Records from a data source
theorem State.setSlot_refuse (s : State) (n : BitVec 16) (i : Fin 4) (v : Option ServiceSlot) :
    (s.refuse n).setSlot i v = (s.setSlot i v).refuse n := by
  cases h : s.refused.contains n with
  | true => rw [State.refuse_again h, State.refuse_again (s := s.setSlot i v) h]
  | false =>
    rw [State.refuse_first h, State.refuse_first (s := s.setSlot i v) h]
    exact State.setSlot_raiseEvent _ _ i v

@[simp] theorem State.refuse_slots (s : State) (n : BitVec 16) : (s.refuse n).slots = s.slots := by
  cases h : s.refused.contains n with
  | true => rw [State.refuse_again h]
  | false => rw [State.refuse_first h, State.raiseEvent_slots]

/-- A registration changes no service slot. -/
@[simp] theorem State.register_slots (s : State) (t : TitleTerms) : (s.register t).slots = s.slots := by
  by_cases hroom : s.titles.length < 32
  · rw [State.register_room hroom]; rfl
  · have hfull := Nat.not_lt.mp hroom
    cases hvictim : s.victim with
    | none => rw [State.register_refused hfull hvictim, State.refuse_slots]
    | some e => rw [State.register_evicts hfull hvictim]; rfl

/-! ### The title taking the most recent position (R39) -/

/-- The entry found for a number stands in the table and has that number. -/
theorem State.title?_eq_some {s : State} {n : BitVec 16} {e : TitleEntry} (h : s.title? n = some e) :
    e ∈ s.titles ∧ e.number = n :=
  ⟨List.mem_of_find?_eq_some h, by simpa using List.find?_some h⟩

/-- With no two entries of one number (R65), the entry found for a number is the only one that has it. -/
theorem State.titles_filter_number {s : State} {n : BitVec 16} {e : TitleEntry}
    (hnodup : (s.titles.map TitleEntry.number).Nodup) (h : s.title? n = some e) :
    s.titles.filter (fun x => x.number == n) = [e] := by
  obtain ⟨hmem, rfl⟩ := State.title?_eq_some h
  have honly : ∀ x ∈ s.titles, (x.number == e.number) = (x == e) := fun x hx => by
    rw [Bool.eq_iff_iff, beq_iff_eq, beq_iff_eq]
    exact ⟨List.inj_on_of_nodup_map hnodup hx hmem, congrArg _⟩
  rw [List.filter_congr honly, List.filter_beq, List.count_eq_one_of_mem hnodup.of_map hmem]
  rfl

theorem State.refreshTitle_eq {s : State} {n : BitVec 16} {e : TitleEntry} (hsafe : TitleSafe s) (h : s.title? n = some e) :
    s.refreshTitle n = { s with titles := s.titles.filter (fun x => x.number != n) ++ [e] } := by
  obtain ⟨-, hnodup, -⟩ := hsafe
  rw [State.refreshTitle, State.titles_filter_number hnodup h]

/-! ### What a TITLE notice does to its slot, by the title it names (R38, R39, R40) -/

section
variable {s : State} {i : Fin 4} {t : TitleTerms} {v : ServiceSlot} (hv : s.slots.get i = some v)
include hv

theorem State.titleNotice_free (h0 : t.number = 0) :
    s.titleNotice i t = s.setSlot i (some { v with title := t.number, rating := t.rating, pay := false }) := by
  simp only [State.titleNotice, hv, Option.map_some, if_pos h0]
  rw [State.setSlotTerms_used (Four.get_set_same _ _ _), State.setSlot_setSlot]

variable (h0 : t.number ≠ 0)
include h0

theorem State.titleNotice_listed {e : TitleEntry} (h : s.title? t.number = some e) :
    s.titleNotice i t =
      (s.setSlot i (some { v with title := t.number, rating := e.rating, pay := decide (0 < e.price) })).refreshTitle
        t.number := by
  have hnamed : ∀ x, (s.setSlot i x).title? t.number = some e := fun _ => h
  simp only [State.titleNotice, hv, Option.map_some, if_neg h0, hnamed]
  rw [State.setSlotTerms_used (Four.get_set_same _ _ _)]
  exact congrArg (State.refreshTitle · t.number) (s.setSlot_setSlot i _ _)

theorem State.titleNotice_new (h : s.title? t.number = none) :
    s.titleNotice i t =
      ((s.setSlot i (some { v with title := t.number })).register t).setSlot i
        (some { v with title := t.number, rating := t.rating, pay := decide (0 < t.price) }) := by
  have hnamed : ∀ x, (s.setSlot i x).title? t.number = none := fun _ => h
  simp only [State.titleNotice, hv, Option.map_some, if_neg h0, hnamed]
  have hslot : ((s.setSlot i (some { v with title := t.number })).register t).slots.get i =
      some { v with title := t.number } := by simp
  rw [State.setSlotTerms_used hslot]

-- WORK ITEM --
From the entries above, extract each line containing "exact".

-- SOLUTION TO THIS PROBLEM --
    exact State.setSlot_raiseEvent _ _ i v
    exact ⟨List.inj_on_of_nodup_map hnodup hx hmem, congrArg _⟩
  exact congrArg (State.refreshTitle · t.number) (s.setSlot_setSlot i _ _)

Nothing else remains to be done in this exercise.